[Stored data entries]
▬▬▬▬▬▬

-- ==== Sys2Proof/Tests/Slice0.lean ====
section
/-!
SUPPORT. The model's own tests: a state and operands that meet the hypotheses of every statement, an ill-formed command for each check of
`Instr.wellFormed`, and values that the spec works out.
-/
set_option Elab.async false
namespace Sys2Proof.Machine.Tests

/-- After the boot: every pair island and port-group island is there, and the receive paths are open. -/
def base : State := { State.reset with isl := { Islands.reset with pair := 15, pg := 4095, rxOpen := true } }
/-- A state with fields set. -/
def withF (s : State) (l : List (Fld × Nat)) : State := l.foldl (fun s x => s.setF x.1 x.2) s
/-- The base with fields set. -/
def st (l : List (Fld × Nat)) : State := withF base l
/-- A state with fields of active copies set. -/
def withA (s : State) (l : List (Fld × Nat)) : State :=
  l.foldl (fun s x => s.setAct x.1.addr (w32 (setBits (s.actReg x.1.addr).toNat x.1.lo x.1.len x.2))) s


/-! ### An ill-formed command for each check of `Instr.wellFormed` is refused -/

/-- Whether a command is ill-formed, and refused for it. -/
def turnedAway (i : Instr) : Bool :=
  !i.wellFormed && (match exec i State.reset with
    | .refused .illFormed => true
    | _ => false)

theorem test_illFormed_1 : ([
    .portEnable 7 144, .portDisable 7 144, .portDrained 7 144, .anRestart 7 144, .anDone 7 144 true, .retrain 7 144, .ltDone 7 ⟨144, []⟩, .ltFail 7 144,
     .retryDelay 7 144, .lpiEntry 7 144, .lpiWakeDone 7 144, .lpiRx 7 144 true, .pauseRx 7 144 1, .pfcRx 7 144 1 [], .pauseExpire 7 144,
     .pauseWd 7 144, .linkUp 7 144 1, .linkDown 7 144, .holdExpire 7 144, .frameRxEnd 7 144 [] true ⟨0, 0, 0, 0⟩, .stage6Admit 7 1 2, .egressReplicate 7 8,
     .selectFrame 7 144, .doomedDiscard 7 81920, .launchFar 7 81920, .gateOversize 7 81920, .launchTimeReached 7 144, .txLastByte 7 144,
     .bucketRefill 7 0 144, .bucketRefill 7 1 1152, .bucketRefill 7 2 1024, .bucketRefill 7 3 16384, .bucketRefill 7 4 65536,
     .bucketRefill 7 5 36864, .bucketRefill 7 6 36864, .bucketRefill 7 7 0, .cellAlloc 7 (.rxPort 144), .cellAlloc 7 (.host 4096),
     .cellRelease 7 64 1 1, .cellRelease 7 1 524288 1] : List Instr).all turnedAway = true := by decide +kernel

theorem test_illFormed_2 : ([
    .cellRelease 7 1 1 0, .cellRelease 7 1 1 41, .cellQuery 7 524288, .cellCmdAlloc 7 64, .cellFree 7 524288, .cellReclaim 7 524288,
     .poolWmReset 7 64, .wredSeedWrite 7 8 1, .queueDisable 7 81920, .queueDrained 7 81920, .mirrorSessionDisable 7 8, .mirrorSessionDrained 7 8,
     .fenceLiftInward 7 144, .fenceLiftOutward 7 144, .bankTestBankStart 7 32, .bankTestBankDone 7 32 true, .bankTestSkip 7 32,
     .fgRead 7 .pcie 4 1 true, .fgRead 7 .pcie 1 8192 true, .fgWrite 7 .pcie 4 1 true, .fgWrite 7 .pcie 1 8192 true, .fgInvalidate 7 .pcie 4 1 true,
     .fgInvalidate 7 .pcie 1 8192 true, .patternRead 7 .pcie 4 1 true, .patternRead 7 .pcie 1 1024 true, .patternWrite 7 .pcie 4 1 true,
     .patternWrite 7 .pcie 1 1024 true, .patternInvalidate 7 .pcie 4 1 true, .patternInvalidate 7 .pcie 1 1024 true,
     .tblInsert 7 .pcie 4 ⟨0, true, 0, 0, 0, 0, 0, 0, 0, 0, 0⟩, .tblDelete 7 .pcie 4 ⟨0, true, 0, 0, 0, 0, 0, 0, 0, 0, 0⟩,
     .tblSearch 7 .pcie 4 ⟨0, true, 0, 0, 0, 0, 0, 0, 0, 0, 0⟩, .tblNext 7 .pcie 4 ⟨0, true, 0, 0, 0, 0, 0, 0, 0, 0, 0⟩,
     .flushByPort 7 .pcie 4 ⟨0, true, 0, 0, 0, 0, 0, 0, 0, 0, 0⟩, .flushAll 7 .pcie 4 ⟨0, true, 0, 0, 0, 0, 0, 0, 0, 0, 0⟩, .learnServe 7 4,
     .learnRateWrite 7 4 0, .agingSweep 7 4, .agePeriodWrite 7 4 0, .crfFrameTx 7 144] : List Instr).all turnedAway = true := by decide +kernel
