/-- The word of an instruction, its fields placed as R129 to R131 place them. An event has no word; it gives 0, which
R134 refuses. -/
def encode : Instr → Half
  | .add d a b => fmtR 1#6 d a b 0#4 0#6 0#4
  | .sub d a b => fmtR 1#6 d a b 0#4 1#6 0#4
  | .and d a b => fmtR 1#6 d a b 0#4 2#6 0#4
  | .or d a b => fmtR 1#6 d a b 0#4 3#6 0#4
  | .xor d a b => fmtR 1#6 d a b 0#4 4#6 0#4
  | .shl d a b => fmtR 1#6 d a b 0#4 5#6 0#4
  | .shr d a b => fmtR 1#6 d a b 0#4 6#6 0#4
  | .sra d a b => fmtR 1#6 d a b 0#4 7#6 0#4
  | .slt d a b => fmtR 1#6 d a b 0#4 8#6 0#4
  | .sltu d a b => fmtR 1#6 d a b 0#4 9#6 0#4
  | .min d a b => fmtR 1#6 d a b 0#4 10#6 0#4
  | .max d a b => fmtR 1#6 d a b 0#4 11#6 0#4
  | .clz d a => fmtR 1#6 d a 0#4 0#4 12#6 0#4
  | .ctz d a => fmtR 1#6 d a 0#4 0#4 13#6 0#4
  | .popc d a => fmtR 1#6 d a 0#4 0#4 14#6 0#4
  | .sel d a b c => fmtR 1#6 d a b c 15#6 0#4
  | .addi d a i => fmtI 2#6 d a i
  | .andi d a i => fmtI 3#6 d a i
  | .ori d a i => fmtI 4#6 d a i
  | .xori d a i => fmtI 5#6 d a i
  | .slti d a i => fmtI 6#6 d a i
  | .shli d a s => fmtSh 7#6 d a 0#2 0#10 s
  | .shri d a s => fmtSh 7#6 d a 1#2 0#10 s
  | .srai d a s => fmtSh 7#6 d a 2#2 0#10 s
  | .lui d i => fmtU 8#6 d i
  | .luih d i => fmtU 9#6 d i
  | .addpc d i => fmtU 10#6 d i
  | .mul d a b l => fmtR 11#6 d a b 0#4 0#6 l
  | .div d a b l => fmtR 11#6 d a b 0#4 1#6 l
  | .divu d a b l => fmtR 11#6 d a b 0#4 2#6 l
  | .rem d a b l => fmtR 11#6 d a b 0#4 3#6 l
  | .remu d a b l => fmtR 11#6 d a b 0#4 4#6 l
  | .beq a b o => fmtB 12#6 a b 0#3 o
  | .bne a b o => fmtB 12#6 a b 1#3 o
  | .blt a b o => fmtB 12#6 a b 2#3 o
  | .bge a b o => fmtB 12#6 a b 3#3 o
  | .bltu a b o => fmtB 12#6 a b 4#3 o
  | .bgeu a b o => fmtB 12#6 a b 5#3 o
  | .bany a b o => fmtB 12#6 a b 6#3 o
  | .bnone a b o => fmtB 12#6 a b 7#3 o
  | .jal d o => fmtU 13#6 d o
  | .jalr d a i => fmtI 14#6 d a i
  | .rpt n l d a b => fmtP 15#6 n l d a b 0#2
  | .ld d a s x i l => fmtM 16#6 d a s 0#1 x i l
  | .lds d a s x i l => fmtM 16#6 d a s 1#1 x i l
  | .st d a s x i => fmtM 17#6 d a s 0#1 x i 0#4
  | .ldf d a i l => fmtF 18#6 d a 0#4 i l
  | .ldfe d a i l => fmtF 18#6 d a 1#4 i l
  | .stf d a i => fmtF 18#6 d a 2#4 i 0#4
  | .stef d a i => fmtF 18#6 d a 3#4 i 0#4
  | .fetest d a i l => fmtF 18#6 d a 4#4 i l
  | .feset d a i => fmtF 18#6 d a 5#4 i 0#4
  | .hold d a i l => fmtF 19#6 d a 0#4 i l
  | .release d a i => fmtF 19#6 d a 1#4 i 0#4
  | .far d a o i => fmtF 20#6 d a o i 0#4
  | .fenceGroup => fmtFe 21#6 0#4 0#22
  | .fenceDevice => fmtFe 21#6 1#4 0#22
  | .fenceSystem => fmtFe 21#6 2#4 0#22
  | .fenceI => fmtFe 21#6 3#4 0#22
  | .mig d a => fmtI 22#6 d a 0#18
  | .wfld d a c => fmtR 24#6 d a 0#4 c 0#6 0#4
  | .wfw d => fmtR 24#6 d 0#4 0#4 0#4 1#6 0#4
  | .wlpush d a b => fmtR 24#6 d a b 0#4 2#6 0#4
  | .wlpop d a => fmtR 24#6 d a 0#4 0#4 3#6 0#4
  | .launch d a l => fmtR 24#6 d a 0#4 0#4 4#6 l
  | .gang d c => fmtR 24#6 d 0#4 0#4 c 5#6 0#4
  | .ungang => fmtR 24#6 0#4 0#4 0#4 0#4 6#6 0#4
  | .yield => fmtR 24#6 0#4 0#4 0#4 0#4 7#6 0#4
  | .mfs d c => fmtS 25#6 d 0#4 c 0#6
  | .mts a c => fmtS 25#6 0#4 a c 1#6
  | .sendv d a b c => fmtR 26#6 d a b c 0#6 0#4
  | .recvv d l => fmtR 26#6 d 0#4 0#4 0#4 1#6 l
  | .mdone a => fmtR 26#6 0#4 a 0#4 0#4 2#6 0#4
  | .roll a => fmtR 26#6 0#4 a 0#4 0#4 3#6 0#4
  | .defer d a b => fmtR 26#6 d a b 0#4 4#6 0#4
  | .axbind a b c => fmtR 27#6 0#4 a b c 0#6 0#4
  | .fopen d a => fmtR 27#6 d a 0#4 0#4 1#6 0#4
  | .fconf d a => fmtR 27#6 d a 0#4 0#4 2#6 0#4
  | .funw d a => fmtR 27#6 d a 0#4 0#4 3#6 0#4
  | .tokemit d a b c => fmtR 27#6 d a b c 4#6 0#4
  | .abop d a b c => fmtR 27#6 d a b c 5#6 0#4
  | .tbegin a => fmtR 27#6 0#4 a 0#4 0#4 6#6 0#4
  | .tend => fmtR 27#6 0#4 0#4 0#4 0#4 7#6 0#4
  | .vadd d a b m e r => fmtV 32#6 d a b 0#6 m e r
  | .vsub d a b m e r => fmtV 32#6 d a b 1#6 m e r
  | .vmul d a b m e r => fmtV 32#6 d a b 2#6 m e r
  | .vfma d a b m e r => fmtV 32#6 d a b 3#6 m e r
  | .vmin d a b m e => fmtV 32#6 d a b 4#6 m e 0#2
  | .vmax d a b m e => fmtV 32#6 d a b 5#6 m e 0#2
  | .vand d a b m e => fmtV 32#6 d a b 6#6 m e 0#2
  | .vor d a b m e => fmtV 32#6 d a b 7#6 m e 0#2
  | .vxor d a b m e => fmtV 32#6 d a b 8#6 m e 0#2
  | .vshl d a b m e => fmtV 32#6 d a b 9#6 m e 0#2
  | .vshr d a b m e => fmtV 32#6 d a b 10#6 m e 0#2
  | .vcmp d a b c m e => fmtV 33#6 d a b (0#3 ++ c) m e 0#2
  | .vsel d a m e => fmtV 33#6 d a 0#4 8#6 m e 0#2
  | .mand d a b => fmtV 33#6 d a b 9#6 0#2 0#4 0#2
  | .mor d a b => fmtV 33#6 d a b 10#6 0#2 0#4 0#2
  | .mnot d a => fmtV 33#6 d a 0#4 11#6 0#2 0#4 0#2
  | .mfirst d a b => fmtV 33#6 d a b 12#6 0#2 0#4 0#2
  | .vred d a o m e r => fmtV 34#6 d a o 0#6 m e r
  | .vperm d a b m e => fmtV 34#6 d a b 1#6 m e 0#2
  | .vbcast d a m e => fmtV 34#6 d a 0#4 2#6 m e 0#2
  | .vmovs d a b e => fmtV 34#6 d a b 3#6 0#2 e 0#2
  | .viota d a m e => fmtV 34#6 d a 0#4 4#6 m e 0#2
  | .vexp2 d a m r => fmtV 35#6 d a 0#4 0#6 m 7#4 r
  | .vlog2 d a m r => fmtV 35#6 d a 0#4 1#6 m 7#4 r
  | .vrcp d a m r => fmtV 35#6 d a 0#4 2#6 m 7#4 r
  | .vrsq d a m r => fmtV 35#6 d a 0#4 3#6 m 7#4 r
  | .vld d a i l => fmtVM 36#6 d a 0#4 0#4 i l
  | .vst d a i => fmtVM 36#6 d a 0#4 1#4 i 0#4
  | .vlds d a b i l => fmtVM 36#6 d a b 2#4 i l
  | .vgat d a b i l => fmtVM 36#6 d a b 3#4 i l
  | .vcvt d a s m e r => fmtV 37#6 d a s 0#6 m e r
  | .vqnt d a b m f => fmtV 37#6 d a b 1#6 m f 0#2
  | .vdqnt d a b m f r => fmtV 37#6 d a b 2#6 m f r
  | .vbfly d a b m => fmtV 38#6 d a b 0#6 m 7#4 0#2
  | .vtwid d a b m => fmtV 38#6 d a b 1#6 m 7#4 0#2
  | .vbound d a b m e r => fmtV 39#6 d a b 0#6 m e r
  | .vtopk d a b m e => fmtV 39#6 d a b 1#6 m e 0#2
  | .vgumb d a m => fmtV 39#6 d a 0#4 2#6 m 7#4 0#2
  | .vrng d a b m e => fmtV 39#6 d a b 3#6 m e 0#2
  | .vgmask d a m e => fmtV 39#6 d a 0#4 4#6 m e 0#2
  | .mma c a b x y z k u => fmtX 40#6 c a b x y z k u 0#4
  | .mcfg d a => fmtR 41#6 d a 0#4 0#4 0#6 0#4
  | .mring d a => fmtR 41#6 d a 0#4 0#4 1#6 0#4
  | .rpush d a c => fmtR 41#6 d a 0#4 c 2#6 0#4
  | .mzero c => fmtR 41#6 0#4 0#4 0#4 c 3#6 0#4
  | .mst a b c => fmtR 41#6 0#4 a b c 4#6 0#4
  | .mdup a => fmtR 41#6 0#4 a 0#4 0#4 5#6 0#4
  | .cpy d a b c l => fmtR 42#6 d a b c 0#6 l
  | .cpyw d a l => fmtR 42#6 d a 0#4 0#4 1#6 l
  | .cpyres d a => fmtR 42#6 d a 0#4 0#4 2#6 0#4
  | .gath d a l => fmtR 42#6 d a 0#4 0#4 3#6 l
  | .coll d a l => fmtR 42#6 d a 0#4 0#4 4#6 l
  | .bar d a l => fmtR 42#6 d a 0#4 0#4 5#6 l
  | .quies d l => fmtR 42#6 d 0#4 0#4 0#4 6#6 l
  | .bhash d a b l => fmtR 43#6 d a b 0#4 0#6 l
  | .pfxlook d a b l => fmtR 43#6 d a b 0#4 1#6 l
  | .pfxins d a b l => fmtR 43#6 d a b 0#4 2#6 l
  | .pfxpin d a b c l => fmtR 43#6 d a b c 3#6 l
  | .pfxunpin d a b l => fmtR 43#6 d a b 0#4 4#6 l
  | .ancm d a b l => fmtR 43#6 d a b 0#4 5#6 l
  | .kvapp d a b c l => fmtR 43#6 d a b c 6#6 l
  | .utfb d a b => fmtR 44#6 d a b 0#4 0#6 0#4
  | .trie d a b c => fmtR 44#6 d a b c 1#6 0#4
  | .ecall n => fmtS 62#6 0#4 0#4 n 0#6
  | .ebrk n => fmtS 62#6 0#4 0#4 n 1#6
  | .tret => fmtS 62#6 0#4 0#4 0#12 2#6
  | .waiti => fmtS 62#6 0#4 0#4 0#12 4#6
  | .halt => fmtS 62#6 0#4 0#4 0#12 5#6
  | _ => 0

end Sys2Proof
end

▬▬▬▬▬▬

THE PROBLEM:
Give only the number of lines above holding "fmtI".

ANSWER TO THIS EXERCISE:
7